━━ Data to use

-- ==== Sys2Proof/Tests/Slice0.lean ====
section
/-! SUPPORT. Tests. Expected results are the spec's own: V-… names a vector of 95_test_vectors.md. Then, for every
obligation that has hypotheses, a `witness_` theorem with concrete inputs that meet them. -/

namespace Sys2Proof.Tests

open Sys2Proof Sys2Proof.Machine

/-! ## Helpers -/

/-- The last result after one operation. -/
def answerOf (i : Instr) (s : State) : Option Result :=
  match exec i s with
  | .next t => t.results.getLast?
  | .fault _ => none
  | .refused _ => none

/-- The reader after one operation. -/
def readerAfter (i : Instr) (s : State) : Option (RxState × List Byte) :=
  match exec i s with
  | .next t => some (t.rxState, t.rxBuf)
  | .fault _ => none
  | .refused _ => none

/-- `S.crc` after one operation. -/
def crcAfter (i : Instr) (s : State) : Option U16 :=
  match exec i s with
  | .next t => some t.crc
  | .fault _ => none
  | .refused _ => none

/-- The last result after one step. -/
def answerOfStep (s : State) : Option Result :=
  match step s with
  | .next t => t.results.getLast?
  | .fault _ => none
  | .refused _ => none

/-- `DCFG` (95_test_vectors.md) with another SOE: `WCFG`. -/
def wcfg : Cfg := { resetCfg with soe := 0x1B }

/-- `DCFG` with one alias: `ACFG`. -/
def acfg : Cfg := { resetCfg with aliases := [⟨0x05, 0xA5, 0x5A⟩] }

/-- `DCFG` with no payload: `ZCFG`, `RX_CAP` 16. -/
def zcfg : Cfg := defaultCfg 0

/-- `ACFG` with the SOE of `WCFG`. -/
def wacfg : Cfg := { acfg with soe := 0x1B }

/-- From reset with a configuration, a checksum state. -/
def withCrc (c : U16) : State := { State.reset with crc := c }

/-- From reset with a configuration, inside a frame. -/
def inFrame (cfg : Cfg) (buf : List Byte) : State := { State.resetWith cfg with rxState := .inFrame, rxBuf := buf }

/-- From reset, the host's next actions. -/
def issuing (p : List HostAction) : State := { State.reset with pending := p }

/-- From reset, a serialized command stream. -/
def streaming (bs : List Byte) : State := { State.reset with stream := bs }

/-- The wire frame of V-L2-20, first row. -/
def wire0 : List Byte := [0x0D, 0x01, 0x02, 0x03, 0x61, 0x31, 0x0A]

/-! ## Well-formedness smoke: an ill-formed term for each check -/

/-- A sequence of zeros. -/
def zeros (n : Nat) : List Byte := List.replicate n 0x00

theorem test_longest_sequence : serializableSeq (zeros 0xFFFF) = true ∧ serializableSeq (zeros 0x10000) = false := by
  unfold serializableSeq zeros
  rw [List.length_replicate, List.length_replicate]
  decide

theorem test_long_checksum_not_wf : (Instr.checksum (zeros 0x10000)).wf = false := test_longest_sequence.2

theorem test_long_verify_not_wf : (Instr.verify (zeros 0x10000)).wf = false := test_longest_sequence.2

theorem test_long_stuff_not_wf : (Instr.stuff (zeros 0x10000)).wf = false := test_longest_sequence.2

theorem test_long_unstuff_not_wf : (Instr.unstuff (zeros 0x10000)).wf = false := test_longest_sequence.2

theorem test_long_encode_not_wf : (Instr.encode 0x01 0x02 0x03 (zeros 0x10000)).wf = false := test_longest_sequence.2

theorem test_long_decode_not_wf : (Instr.decode (zeros 0x10000)).wf = false := test_longest_sequence.2

theorem test_long_rxPush_not_wf : (Instr.rxPush (zeros 0x10000)).wf = false := test_longest_sequence.2

/-- `CFG_VALID`, one violation for each bullet of 00_scope.md R9, and the least `RX_CAP` that passes. -/
theorem test_cfgValid_refuses :
    cfgValid { resetCfg with xon := 0x0D } = false ∧
    cfgValid { resetCfg with aliases := [⟨0x05, 0xA5, 0x5A⟩, ⟨0x05, 0xA5, 0x5B⟩] } = false ∧
    cfgValid { resetCfg with aliases := [⟨0x05, 0xA5, 0x5A⟩, ⟨0x06, 0xA5, 0x5A⟩] } = false ∧
    cfgValid { resetCfg with rxCap := 47 } = false ∧ cfgValid resetCfg = true := by decide

/-! ## Decoding: words of V-L2-42 and of 30_encoding.md R63, R66, R67 -/

theorem test_decode_crcInit : decode [0x01] = .instr .crcInit [] := by decide

theorem test_decode_crcByte : decode [0x02, 0x42] = .instr (.crcByte 0x42) [] := by decide

theorem test_decode_checksum :
    decode [0x03, 0x00, 0x05, 0x42, 0x11, 0x04, 0x0F, 0x06] = .instr (.checksum [0x42, 0x11, 0x04, 0x0F, 0x06]) [] := by
  decide

theorem test_decode_verify : decode [0x04, 0x00, 0x02, 0x00, 0x00] = .instr (.verify [0x00, 0x00]) [] := by decide

theorem test_decode_stuff : decode [0x05, 0x00, 0x01, 0x0D] = .instr (.stuff [0x0D]) [] := by decide

theorem test_decode_unstuff : decode [0x06, 0x00, 0x01, 0x5E] = .instr (.unstuff [0x5E]) [] := by decide

theorem test_decode_encode :
    decode [0x07, 0x01, 0x02, 0x42, 0x00, 0x04, 0x11, 0x04, 0x0F, 0x06, 0x0A] =
      .instr (.encode 0x01 0x02 0x42 [0x11, 0x04, 0x0F, 0x06]) [0x0A] := by decide

theorem test_decode_decode :
    decode [0x08, 0x00, 0x07, 0x0D, 0x01, 0x02, 0x03, 0x61, 0x31, 0x0A] = .instr (.decode wire0) [] := by decide

theorem test_decode_rxByte : decode [0x09, 0x0D] = .instr (.rxByte 0x0D) [] := by decide

theorem test_decode_rxPush : decode [0x0A, 0x00, 0x02, 0x0D, 0x0A] = .instr (.rxPush [0x0D, 0x0A]) [] := by decide

theorem test_decode_rxTimeout : decode [0x0B] = .instr .rxTimeout [] := by decide

theorem test_decode_rxFlush : decode [0x0C] = .instr .rxFlush [] := by decide

/-- V-L2-41: reserved words, and the byte after one is the next command. -/
theorem test_decode_illegal :
    decode [0x0D, 0x01] = .illegal 0x0D [0x01] ∧ decode [0x00] = .illegal 0x00 [] ∧
    decode [0x10] = .illegal 0x10 [] ∧ decode [0x8A, 0x00] = .illegal 0x8A [0x00] ∧ decode [0xFF] = .illegal 0xFF [] := by
  decide

theorem test_decode_incomplete :
    decode [] = .empty ∧ decode [0x02] = .incomplete ∧ decode [0x03, 0x00, 0x02, 0x42] = .incomplete ∧
    decode [0x07, 0x01, 0x02, 0x03, 0x00] = .incomplete := by decide

/-- A length with a high byte: MSB first (30_encoding.md R63). -/
theorem test_len16_msb_first : len16 0x0102 = [0x01, 0x02] := by decide

/-- The opcode table's numbering: `match` 0x2 in 8 bits, an operand of zeros; 0x42 in bits 15..8 is the operand byte. -/
theorem test_decodeTableWord :
    decodeTableWord 8 0x02 = some (.crcByte 0x00) ∧ decodeTableWord 16 0x4202 = some (.crcByte 0x42) ∧
    decodeTableWord 8 0x07 = some (.encode 0x00 0x00 0x00 []) ∧ decodeTableWord 24 0x020003 = some (.checksum [0x00, 0x00]) ∧
    decodeTableWord 8 0x0D = none := by decide

/-- The first step after a host has issued one word runs it. -/
theorem test_withFetchWord :
    answerOfStep (State.reset.withFetchWord 8 0x0B) = some ⟨.timeout, .none⟩ ∧
    answerOfStep (State.reset.withFetchWord 16 0x4202) = some ⟨.ok, .u16 0x6886⟩ ∧
    answerOfStep (State.reset.withFetchWord 8 0x00) = some ⟨.illegalOp, .none⟩ := by decide

/-! ## Execution, at most two tests per operation -/

/-- V-L2-1. -/
theorem test_crcInit : crcAfter .crcInit (withCrc 0x94C0) = some 0x0000 := by decide

/-- V-L2-2, feedback from bit 15 and both operands nonzero. -/
theorem test_crcByte :
    crcAfter (.crcByte 0x00) (withCrc 0x8000) = some 0x9188 ∧ crcAfter (.crcByte 0x56) (withCrc 0x1234) = some 0x3C40 := by
  decide

/-- V-L2-3. -/
theorem test_polyStep : polyStep 0x1234 0x56 = 0x3C40 ∧ polyStep 0x0000 0x01 = 0x1021 := by decide

/-- V-L1-1, the golden value, from a state that is not 0 (V-L2-5). -/
theorem test_checksum_golden :
    answerOf (.checksum [0x42, 0x11, 0x04, 0x0F, 0x06]) (withCrc 0x1234) = some ⟨.ok, .u16 0x94C0⟩ := by decide

/-- V-L2-6, the check value of "123456789". -/
theorem test_checksum_check_value :
    answerOf (.checksum [0x31, 0x32, 0x33, 0x34, 0x35, 0x36, 0x37, 0x38, 0x39]) State.reset = some ⟨.ok, .u16 0x31C3⟩ := by
  decide

/-- V-L2-7. -/
theorem test_verify_true :
    answerOf (.verify [0x42, 0x11, 0x04, 0x0F, 0x06, 0x94, 0xC0]) State.reset = some ⟨.ok, .bool true⟩ := by decide

/-- V-L2-7: shorter than two bytes, residue 0. -/
theorem test_verify_short : answerOf (.verify [0x00]) State.reset = some ⟨.ok, .bool false⟩ := by decide

/-- V-L2-10. -/
theorem test_stuff : answerOf (.stuff [0x5E, 0x0D]) State.reset = some ⟨.ok, .seq [0x5E, 0x5E, 0x5E, 0x4D]⟩ := by decide

/-- V-L2-13, `WCFG`. -/
theorem test_stuff_wcfg :
    answerOf (.stuff [0x5E, 0x0D, 0x1B, 0x11]) (State.resetWith wcfg) =
      some ⟨.ok, .seq [0x5E, 0x1B, 0x4D, 0x1B, 0x5B, 0x1B, 0x51]⟩ := by decide

/-- V-L2-11, V-L2-12. -/
theorem test_unstuff :
    answerOf (.unstuff [0x42, 0x5E, 0x51, 0x04, 0x0F, 0x06]) State.reset = some ⟨.ok, .seq [0x42, 0x11, 0x04, 0x0F, 0x06]⟩ := by
  decide

/-- V-L2-12. -/
theorem test_unstuff_errors :
    answerOf (.unstuff [0x01, 0x5E]) State.reset = some ⟨.trailingSoe, .none⟩ ∧
    answerOf (.unstuff [0x5E, 0x8D]) State.reset = some ⟨.badEscape, .none⟩ ∧
    answerOf (.unstuff [0x11]) State.reset = some ⟨.literalReserved, .none⟩ := by decide

/-- V-L1-4: every header byte escaped. -/
theorem test_encode :
    answerOf (.encode 0x0D 0x0A 0x11 [0x13]) State.reset =
      some ⟨.ok, .seq [0x0D, 0x5E, 0x4D, 0x5E, 0x4A, 0x5E, 0x51, 0x5E, 0x53, 0xEC, 0x57, 0x0A]⟩ := by decide

/-- V-L2-27: the destination expanded, the source not; V-L2-21. -/
theorem test_encode_expansion_and_bound :
    answerOf (.encode 0x05 0x01 0x03 [0x07]) (State.resetWith acfg) =
      some ⟨.ok, .seq [0x0D, 0xA5, 0x5A, 0x01, 0x03, 0x07, 0x06, 0x27, 0x0A]⟩ ∧
    answerOf (.encode 0x01 0x02 0x03 (List.replicate 17 0x00)) State.reset = some ⟨.tooLong, .none⟩ := by decide

/-- V-L2-23, V-L2-27 (source folded). -/
theorem test_decode_frame :
    answerOf (.decode [0x0D, 0x5E, 0x4D, 0x02, 0x03, 0x14, 0x50, 0x0A]) State.reset =
      some ⟨.ok, .frame ⟨0x0D, 0x02, 0x03, [], 0x1450⟩⟩ ∧
    answerOf (.decode [0x0D, 0x01, 0xA5, 0x5A, 0x03, 0x07, 0x40, 0xD9, 0x0A]) (State.resetWith acfg) =
      some ⟨.ok, .frame ⟨0x01, 0x05, 0x03, [0x07], 0x40D9⟩⟩ := by decide

/-- V-L2-24, V-L2-27: an error of every check. -/
theorem test_decode_errors :
    (([[], [0x0D], [0x0D, 0x01, 0x5E, 0x0D, 0x03, 0x61, 0x31, 0x0A], [0x0D, 0x01, 0x02, 0x5E, 0x0A],
        [0x0D, 0x5E, 0x5E, 0x0A], [0x0D, 0x11, 0x5E, 0x41, 0x0A], [0x0D, 0x0A],
        [0x0D, 0x01, 0x02, 0x03, 0x61, 0x30, 0x0A]] : List (List Byte)).map fun w =>
      (answerOf (.decode w) State.reset).map Result.rc) =
      [some .missingSot, some .missingEot, some .misplacedDelimiter, some .trailingSoe, some .badEscape,
        some .literalReserved, some .short, some .checksum] ∧
    answerOf (.decode [0x0D, 0xA5, 0x5A, 0x02, 0x97, 0x5A, 0x0A]) (State.resetWith acfg) = some ⟨.short, .none⟩ := by
  decide

/-- V-L2-30: a restart at the second SOT, and a candidate of two bytes. -/
theorem test_rxByte :
    readerAfter (.rxByte 0x0D) (inFrame resetCfg [0x0D, 0x99]) = some (.inFrame, [0x0D]) ∧
    answerOf (.rxByte 0x0A) (inFrame resetCfg [0x0D]) = some ⟨.ok, .cand (some [0x0D, 0x0A])⟩ := by decide

/-- V-L2-31: the fifteenth 0x41 overflows, the fourteenth does not. -/
theorem test_rxByte_overflow :
    answerOf (.rxByte 0x41) (inFrame zcfg (0x0D :: List.replicate 14 0x41)) = some ⟨.overflow, .none⟩ ∧
    answerOf (.rxByte 0x41) (inFrame zcfg (0x0D :: List.replicate 13 0x41)) = some ⟨.ok, .cand none⟩ := by decide

/-- V-L2-32: noise, an orphan EOT, a candidate. -/
theorem test_rxPush :
    answerOf (.rxPush ([0x41, 0x42, 0x0A] ++ wire0)) State.reset = some ⟨.ok, .events [.candidate wire0]⟩ := by decide

/-- V-L2-31: an overflow in position, the bytes after it processed. -/
theorem test_rxPush_overflow :
    answerOf (.rxPush (0x0D :: List.replicate 15 0x41 ++ wire0)) (State.resetWith zcfg) =
      some ⟨.ok, .events [.error .overflow, .candidate wire0]⟩ := by decide

/-- V-L2-34. -/
theorem test_rxTimeout :
    answerOf .rxTimeout (inFrame resetCfg [0x0D, 0x01, 0x02]) = some ⟨.timeout, .none⟩ ∧
    readerAfter .rxTimeout (inFrame resetCfg [0x0D, 0x01, 0x02]) = some (.hunt, []) := by decide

━━━━

• Task item
Write out the records above exactly, from the opening line to the line with "def acfg : Cfg", including both, with nothing added.

• Exercise solution
-- ==== Sys2Proof/Tests/Slice0.lean ====
section
/-! SUPPORT. Tests. Expected results are the spec's own: V-… names a vector of 95_test_vectors.md. Then, for every
obligation that has hypotheses, a `witness_` theorem with concrete inputs that meet them. -/

namespace Sys2Proof.Tests

open Sys2Proof Sys2Proof.Machine

/-! ## Helpers -/

/-- The last result after one operation. -/
def answerOf (i : Instr) (s : State) : Option Result :=
  match exec i s with
  | .next t => t.results.getLast?
  | .fault _ => none
  | .refused _ => none

/-- The reader after one operation. -/
def readerAfter (i : Instr) (s : State) : Option (RxState × List Byte) :=
  match exec i s with
  | .next t => some (t.rxState, t.rxBuf)
  | .fault _ => none
  | .refused _ => none

/-- `S.crc` after one operation. -/
def crcAfter (i : Instr) (s : State) : Option U16 :=
  match exec i s with
  | .next t => some t.crc
  | .fault _ => none
  | .refused _ => none

/-- The last result after one step. -/
def answerOfStep (s : State) : Option Result :=
  match step s with
  | .next t => t.results.getLast?
  | .fault _ => none
  | .refused _ => none

/-- `DCFG` (95_test_vectors.md) with another SOE: `WCFG`. -/
def wcfg : Cfg := { resetCfg with soe := 0x1B }

/-- `DCFG` with one alias: `ACFG`. -/
def acfg : Cfg := { resetCfg with aliases := [⟨0x05, 0xA5, 0x5A⟩] }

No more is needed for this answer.